How to fill the emotional gap left by activity rate
Use Zone-Based Heatmaps to understand how users interact with each element on your site or app. Which elements attract their attention? What type of content makes them bounce? Then, with your users’ preferences and needs in mind, optimize the page to deliver better experiences.
7. Engagement rate
Creating efficient call-to-action (CTA) buttons is crucial to conversion, but it’s also an art. A slight change of words can have huge effect on clicks-through. When you need to figure out which CTAs are more appealing to your users, and which ones are less appealing, engagement rate comes in handy.
In the menu below, “Exclusive offers” is by far the most affording category of the menu, with 12. 6% engagement rate.
A low engagement rate would reveal that the wording is unclear, or maybe that two categories seem to describe the same thing.
By monitoring this KPI, optimizing and reorganizing your menus and CTAs for better performance becomes significantly easier.
How to fill the emotional gap left by engagement rate
Want to make sure your new page version is more engaging than the current one? Run A/B testing. With Contentsquare, you can compare two pages side by side to see how design changes affect user behavior.
Use Contentsquare’s Zoning Comparator to see how users interact with page variants
8. Time spent on task
Time spent on task—aka task time or time on task—measures how efficient or productive a customer is when using your product. If your customers spend too much time on tasks in your product, it could mean an interaction or function isn’t properly designed.

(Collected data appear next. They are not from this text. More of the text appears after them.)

-- ==== Sys2Proof/Machine/RvDecode.lean ====
section
/-! DEFINITION. Machine/RvDecode.lean: what the bits of a control core's instruction mean: RV64IMAC with Zicsr and
Zifencei, as the RISC-V unprivileged and privileged specifications define them (15_control_cores_debug.md R494;
notes/assumptions/61.md). -/
namespace Sys2Proof.Machine

/-- Integer operations of I and M. -/
inductive Alu where
  | add | sub | sll | slt | sltu | xor | srl | sra | or | and
  | mul | mulh | mulhsu | mulhu | div | divu | rem | remu
deriving DecidableEq, Repr

/-- Read-modify-write operations of A. -/
inductive AmoOp where
  | swap | add | xor | and | or | min | max | minu | maxu
deriving DecidableEq, Repr

/-- An instruction. Registers by number, offsets and immediates sign-extended; `word` marks the 32-bit forms. -/
inductive Rv where
  | lui (rd : Nat) (imm : BitVec 64)
  | auipc (rd : Nat) (imm : BitVec 64)
  | jal (rd : Nat) (off : BitVec 64)
  | jalr (rd rs1 : Nat) (off : BitVec 64)
  | branch (cond rs1 rs2 : Nat) (off : BitVec 64)
  | load (width rd rs1 : Nat) (off : BitVec 64)
  | store (width rs1 rs2 : Nat) (off : BitVec 64)
  | aluImm (op : Alu) (word : Bool) (rd rs1 : Nat) (imm : BitVec 64)
  | aluReg (op : Alu) (word : Bool) (rd rs1 rs2 : Nat)
  | fence (pred : Nat)
  | fenceI
  | ecall
  | ebreak
  | mret
  | wfi
  | csr (f3 rd src n : Nat)
  | lr (word : Bool) (rd rs1 : Nat)
  | sc (word : Bool) (rd rs1 rs2 : Nat)
  | amo (op : AmoOp) (word : Bool) (rd rs1 rs2 : Nat)
  | illegal
deriving DecidableEq, Repr

/-- The low w bits of a number, sign-extended to 64. -/
def sext (w v : Nat) : BitVec 64 := BitVec.ofInt 64 (signedOf w v)

/-! 32-bit encodings -/

def immI (w : Nat) : BitVec 64 := sext 12 (bitsOf w 20 12)
def immS (w : Nat) : BitVec 64 := sext 12 (bitsOf w 7 5 + bitsOf w 25 7 * 32)
def immB (w : Nat) : BitVec 64 :=
  sext 13 (bitsOf w 8 4 * 2 + bitsOf w 25 6 * 32 + bitsOf w 7 1 * 2048 + bitsOf w 31 1 * 4096)
def immU (w : Nat) : BitVec 64 := sext 32 (bitsOf w 12 20 * 4096)
def immJ (w : Nat) : BitVec 64 :=
  sext 21 (bitsOf w 21 10 * 2 + bitsOf w 20 1 * 2048 + bitsOf w 12 8 * 4096 + bitsOf w 31 1 * 1048576)

/-- OP and OP-32 by funct7 and funct3. -/
def aluCode (f7 f3 : Nat) : Option Alu :=
  match f7, f3 with
  | 0, 0 => some .add | 0, 1 => some .sll | 0, 2 => some .slt | 0, 3 => some .sltu
  | 0, 4 => some .xor | 0, 5 => some .srl | 0, 6 => some .or | 0, 7 => some .and
  | 0x20, 0 => some .sub | 0x20, 5 => some .sra
  | 1, 0 => some .mul | 1, 1 => some .mulh | 1, 2 => some .mulhsu | 1, 3 => some .mulhu
  | 1, 4 => some .div | 1, 5 => some .divu | 1, 6 => some .rem | 1, 7 => some .remu
  | _, _ => none

/-- The operations that have a 32-bit form. -/
def Alu.hasWord (op : Alu) : Bool :=
  match op with
  | .add => true | .sub => true | .sll => true | .srl => true | .sra => true
  | .mul => true | .div => true | .divu => true | .rem => true | .remu => true
  | .slt => false | .sltu => false | .xor => false | .or => false | .and => false
  | .mulh => false | .mulhsu => false | .mulhu => false

/-- OP-IMM. -/
def decodeImm (w : Nat) : Rv :=
  let rd := bitsOf w 7 5
  let rs := bitsOf w 15 5
  let sh := w64s (bitsOf w 20 6)
  match bitsOf w 12 3 with
  | 0 => .aluImm .add false rd rs (immI w)
  | 1 => if bitsOf w 26 6 = 0 then .aluImm .sll false rd rs sh else .illegal
  | 2 => .aluImm .slt false rd rs (immI w)
  | 3 => .aluImm .sltu false rd rs (immI w)
  | 4 => .aluImm .xor false rd rs (immI w)
  | 5 => if bitsOf w 26 6 = 0 then .aluImm .srl false rd rs sh
    else if bitsOf w 26 6 = 0x10 then .aluImm .sra false rd rs sh else .illegal
  | 6 => .aluImm .or false rd rs (immI w)
  | _ => .aluImm .and false rd rs (immI w)
where
  /-- A shift amount as an operand. -/
  w64s (n : Nat) : BitVec 64 := BitVec.ofNat 64 n

/-- OP-IMM-32. -/
def decodeImm32 (w : Nat) : Rv :=
  let rd := bitsOf w 7 5
  let rs := bitsOf w 15 5
  let sh := BitVec.ofNat 64 (bitsOf w 20 5)
  match bitsOf w 12 3, bitsOf w 25 7 with
  | 0, _ => .aluImm .add true rd rs (immI w)
  | 1, 0 => .aluImm .sll true rd rs sh
  | 5, 0 => .aluImm .srl true rd rs sh
  | 5, 0x20 => .aluImm .sra true rd rs sh
  | _, _ => .illegal

/-- AMO. -/
def decodeAmo (w : Nat) : Rv :=
  let rd := bitsOf w 7 5
  let rs1 := bitsOf w 15 5
  let rs2 := bitsOf w 20 5
  let word := bitsOf w 12 3 = 2
  let op (o : AmoOp) : Rv := .amo o word rd rs1 rs2
  if bitsOf w 12 3 ≠ 2 ∧ bitsOf w 12 3 ≠ 3 then .illegal
  else
    match bitsOf w 27 5 with
    | 2 => if rs2 = 0 then .lr word rd rs1 else .illegal
    | 3 => .sc word rd rs1 rs2
    | 1 => op .swap
    | 0 => op .add
    | 4 => op .xor
    | 12 => op .and
    | 8 => op .or
    | 16 => op .min
    | 20 => op .max
    | 24 => op .minu
    | 28 => op .maxu
    | _ => .illegal

/-- SYSTEM. -/
def decodeSystem (w : Nat) : Rv :=
  match bitsOf w 12 3 with
  | 0 =>
    if w = 0x73 then .ecall
    else if w = 0x100073 then .ebreak
    else if w = 0x30200073 then .mret
    else if w = 0x10500073 then .wfi
    else .illegal
  | 4 => .illegal
  | f => .csr f (bitsOf w 7 5) (bitsOf w 15 5) (bitsOf w 20 12)

/-- A 32-bit instruction. -/
def decode32 (w : Nat) : Rv :=
  let rd := bitsOf w 7 5
  let f3 := bitsOf w 12 3
  let rs1 := bitsOf w 15 5
  let rs2 := bitsOf w 20 5
  match bitsOf w 0 7 with
  | 0x37 => .lui rd (immU w)
  | 0x17 => .auipc rd (immU w)
  | 0x6F => .jal rd (immJ w)
  | 0x67 => if f3 = 0 then .jalr rd rs1 (immI w) else .illegal
  | 0x63 => if f3 = 2 ∨ f3 = 3 then .illegal else .branch f3 rs1 rs2 (immB w)
  | 0x03 => if f3 = 7 then .illegal else .load f3 rd rs1 (immI w)
  | 0x23 => if 3 < f3 then .illegal else .store f3 rs1 rs2 (immS w)
  | 0x13 => decodeImm w
  | 0x1B => decodeImm32 w
  | 0x33 => match aluCode (bitsOf w 25 7) f3 with | some op => .aluReg op false rd rs1 rs2 | none => .illegal
  | 0x3B => match aluCode (bitsOf w 25 7) f3 with
    | some op => if op.hasWord then .aluReg op true rd rs1 rs2 else .illegal
    | none => .illegal
  | 0x0F => if f3 = 0 then .fence (bitsOf w 24 4) else if f3 = 1 then .fenceI else .illegal
  | 0x73 => decodeSystem w
  | 0x2F => decodeAmo w
  | _ => .illegal

/-! 16-bit encodings -/

/-- The register of a three-bit field. -/
def creg (w lo : Nat) : Nat := 8 + bitsOf w lo 3

def cimm6 (w : Nat) : BitVec 64 := sext 6 (bitsOf w 2 5 + bitsOf w 12 1 * 32)
def cshamt (w : Nat) : BitVec 64 := BitVec.ofNat 64 (bitsOf w 2 5 + bitsOf w 12 1 * 32)
def cimmJ (w : Nat) : BitVec 64 :=
  sext 12 (bitsOf w 3 3 * 2 + bitsOf w 11 1 * 16 + bitsOf w 2 1 * 32 + bitsOf w 7 1 * 64 + bitsOf w 6 1 * 128 +
    bitsOf w 9 2 * 256 + bitsOf w 8 1 * 1024 + bitsOf w 12 1 * 2048)
def cimmB (w : Nat) : BitVec 64 :=
  sext 9 (bitsOf w 3 2 * 2 + bitsOf w 10 2 * 8 + bitsOf w 2 1 * 32 + bitsOf w 5 2 * 64 + bitsOf w 12 1 * 256)
def cimm16sp (w : Nat) : BitVec 64 :=
  sext 10 (bitsOf w 6 1 * 16 + bitsOf w 2 1 * 32 + bitsOf w 5 1 * 64 + bitsOf w 3 2 * 128 + bitsOf w 12 1 * 512)
def cimm4spn (w : Nat) : Nat := bitsOf w 6 1 * 4 + bitsOf w 5 1 * 8 + bitsOf w 11 2 * 16 + bitsOf w 7 4 * 64
def cimmW (w : Nat) : BitVec 64 := BitVec.ofNat 64 (bitsOf w 6 1 * 4 + bitsOf w 10 3 * 8 + bitsOf w 5 1 * 64)
def cimmD (w : Nat) : BitVec 64 := BitVec.ofNat 64 (bitsOf w 10 3 * 8 + bitsOf w 5 2 * 64)
def cimmLwsp (w : Nat) : BitVec 64 := BitVec.ofNat 64 (bitsOf w 4 3 * 4 + bitsOf w 12 1 * 32 + bitsOf w 2 2 * 64)
def cimmLdsp (w : Nat) : BitVec 64 := BitVec.ofNat 64 (bitsOf w 5 2 * 8 + bitsOf w 12 1 * 32 + bitsOf w 2 3 * 64)
def cimmSwsp (w : Nat) : BitVec 64 := BitVec.ofNat 64 (bitsOf w 9 4 * 4 + bitsOf w 7 2 * 64)
def cimmSdsp (w : Nat) : BitVec 64 := BitVec.ofNat 64 (bitsOf w 10 3 * 8 + bitsOf w 7 3 * 64)

/-- Quadrant 0. -/
def decodeC0 (w : Nat) : Rv :=
  match bitsOf w 13 3 with
  | 0 => if cimm4spn w = 0 then .illegal else .aluImm .add false (creg w 2) 2 (BitVec.ofNat 64 (cimm4spn w))
  | 2 => .load 2 (creg w 2) (creg w 7) (cimmW w)
  | 3 => .load 3 (creg w 2) (creg w 7) (cimmD w)
  | 6 => .store 2 (creg w 7) (creg w 2) (cimmW w)
  | 7 => .store 3 (creg w 7) (creg w 2) (cimmD w)
  | _ => .illegal

/-- Quadrant 1, funct3 = 4. -/
def decodeC1Alu (w : Nat) : Rv :=
  let rd := creg w 7
  let rs := creg w 2
  match bitsOf w 10 2 with
  | 0 => .aluImm .srl false rd rd (cshamt w)
  | 1 => .aluImm .sra false rd rd (cshamt w)
  | 2 => .aluImm .and false rd rd (cimm6 w)
  | _ =>
    match bitsOf w 12 1, bitsOf w 5 2 with
    | 0, 0 => .aluReg .sub false rd rd rs
    | 0, 1 => .aluReg .xor false rd rd rs
    | 0, 2 => .aluReg .or false rd rd rs
    | 0, 3 => .aluReg .and false rd rd rs
    | 1, 0 => .aluReg .sub true rd rd rs
    | 1, 1 => .aluReg .add true rd rd rs
    | _, _ => .illegal

/-- Quadrant 1. -/
def decodeC1 (w : Nat) : Rv :=
  let rd := bitsOf w 7 5
  match bitsOf w 13 3 with
  | 0 => .aluImm .add false rd rd (cimm6 w)
  | 1 => if rd = 0 then .illegal else .aluImm .add true rd rd (cimm6 w)
  | 2 => .aluImm .add false rd 0 (cimm6 w)
  | 3 =>
    if rd = 2 then if cimm16sp w = 0 then .illegal else .aluImm .add false 2 2 (cimm16sp w)
    else if cimm6 w = 0 then .illegal else .lui rd (cimm6 w <<< 12)
  | 4 => decodeC1Alu w
  | 5 => .jal 0 (cimmJ w)
  | 6 => .branch 0 (creg w 7) 0 (cimmB w)
  | _ => .branch 1 (creg w 7) 0 (cimmB w)

/-- Quadrant 2. -/
def decodeC2 (w : Nat) : Rv :=
  let rd := bitsOf w 7 5
  let rs2 := bitsOf w 2 5
  match bitsOf w 13 3 with
  | 0 => .aluImm .sll false rd rd (cshamt w)
  | 2 => if rd = 0 then .illegal else .load 2 rd 2 (cimmLwsp w)
  | 3 => if rd = 0 then .illegal else .load 3 rd 2 (cimmLdsp w)
  | 4 =>
    if bitsOf w 12 1 = 0 then
      if rs2 = 0 then if rd = 0 then .illegal else .jalr 0 rd 0
      else .aluReg .add false rd 0 rs2
    else if rs2 = 0 then if rd = 0 then .ebreak else .jalr 1 rd 0
    else .aluReg .add false rd rd rs2
  | 6 => .store 2 2 rs2 (cimmSwsp w)
  | 7 => .store 3 2 rs2 (cimmSdsp w)
  | _ => .illegal

/-- A 16-bit instruction. -/
def decode16 (w : Nat) : Rv :=
  match w % 4 with
  | 0 => decodeC0 w
  | 1 => decodeC1 w
  | _ => decodeC2 w

/-- An instruction has 32 bits when its lowest two bits are 1. -/
def rvLen (w : Nat) : Nat := if w % 4 = 3 then 4 else 2

/-- The instruction of a bit pattern. -/
def rvDecode (w : Nat) : Rv := if w % 4 = 3 then decode32 w else decode16 w

/-! Results -/

/-- The result of a 64-bit operation. -/
def Alu.run (op : Alu) (a b : BitVec 64) : BitVec 64 :=
  match op with
  | .add => a + b
  | .sub => a - b
  | .sll => a <<< (b.toNat % 64)
  | .slt => if a.toInt < b.toInt then 1 else 0
  | .sltu => if a.toNat < b.toNat then 1 else 0
  | .xor => a ^^^ b
  | .srl => a >>> (b.toNat % 64)
  | .sra => a.sshiftRight (b.toNat % 64)
  | .or => a ||| b
  | .and => a &&& b
  | .mul => a * b
  | .mulh => BitVec.ofInt 64 (a.toInt * b.toInt / 2 ^ 64)
  | .mulhsu => BitVec.ofInt 64 (a.toInt * (b.toNat : Int) / 2 ^ 64)
  | .mulhu => BitVec.ofNat 64 (a.toNat * b.toNat / 2 ^ 64)
  | .div => if b = 0 then BitVec.allOnes 64 else a.sdiv b
  | .divu => if b = 0 then BitVec.allOnes 64 else a / b
  | .rem => if b = 0 then a else a.srem b
  | .remu => if b = 0 then a else a % b

/-- The result of a 32-bit operation. -/
def Alu.run32 (op : Alu) (a b : BitVec 32) : BitVec 32 :=
  match op with
  | .sub => a - b
  | .sll => a <<< (b.toNat % 32)
  | .srl => a >>> (b.toNat % 32)
  | .sra => a.sshiftRight (b.toNat % 32)
  | .mul => a * b
  | .div => if b = 0 then BitVec.allOnes 32 else a.sdiv b
  | .divu => if b = 0 then BitVec.allOnes 32 else a / b
  | .rem => if b = 0 then a else a.srem b
  | .remu => if b = 0 then a else a % b
  | _ => a + b

/-- An operation of either width: the 32-bit forms sign-extend their result. -/
def Alu.apply (op : Alu) (word : Bool) (a b : BitVec 64) : BitVec 64 :=
  if word then (op.run32 (a.setWidth 32) (b.setWidth 32)).signExtend 64 else op.run a b

/-- A branch is taken. -/
def branchTaken (cond : Nat) (a b : BitVec 64) : Bool :=
  match cond with
  | 0 => a == b
  | 1 => a != b
  | 4 => decide (a.toInt < b.toInt)
  | 5 => decide (b.toInt ≤ a.toInt)
  | 6 => decide (a.toNat < b.toNat)
  | _ => decide (b.toNat ≤ a.toNat)

/-- What an AMO stores, of the old value and its operand. -/
def AmoOp.run (op : AmoOp) (a b : BitVec 64) : BitVec 64 :=
  match op with
  | .swap => b
  | .add => a + b
  | .xor => a ^^^ b
  | .and => a &&& b
  | .or => a ||| b
  | .min => if a.toInt ≤ b.toInt then a else b
  | .max => if a.toInt ≤ b.toInt then b else a
  | .minu => if a.toNat ≤ b.toNat then a else b
  | .maxu => if a.toNat ≤ b.toNat then b else a

/-- The value a load leaves in its register, of the bytes read as a number: widths 4 to 6 extend with zeros. -/
def loadValue (width v : Nat) : BitVec 64 := if 4 ≤ width then BitVec.ofNat 64 v else sext (8 * 2 ^ width) v

end Sys2Proof.Machine
end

Measuring time spent on task helps you:
Identify usability issues on your website or app interface
Define the difference between customer lag time and system lag time, especially when a customer sees time subjectively during task completion
Define granular metrics like average task completion time (focusing on measuring only successful completion) or mean time to failure (average time spent before giving up or finishing tasks the wrong way)
How to fill the emotional gap left by time spent on task
Session Replays can add context to time on task by showing you individual users’ journeys from page to page. See how they experience your site and how they behave on task—where they get stuck, distracted, confused, or frustrated.
How is a product experience metric different from a marketing metric?
Most marketing metrics—like marketing qualified leads (MQLs), customer acquisition cost (CAC), and customer lifetime value (CLV)—tend to focus on customer acquisition: getting a customer’s attention, serving them throughout the funnel, and then closing the deal.
Marketing funnels and optimized landing pages can tell us a lot about what leads a customer to a certain product or service, but it typically ends there: marketing metrics don't help you understand the subtleties of the user experience.
UX metrics add context to other business and marketing metrics and connect them to human behavior and emotions.
Your product and UX team can work with your marketing team to connect your business’s key performance indicators (KPIs) with data collection and metrics to help each team make better, more collaborative decisions.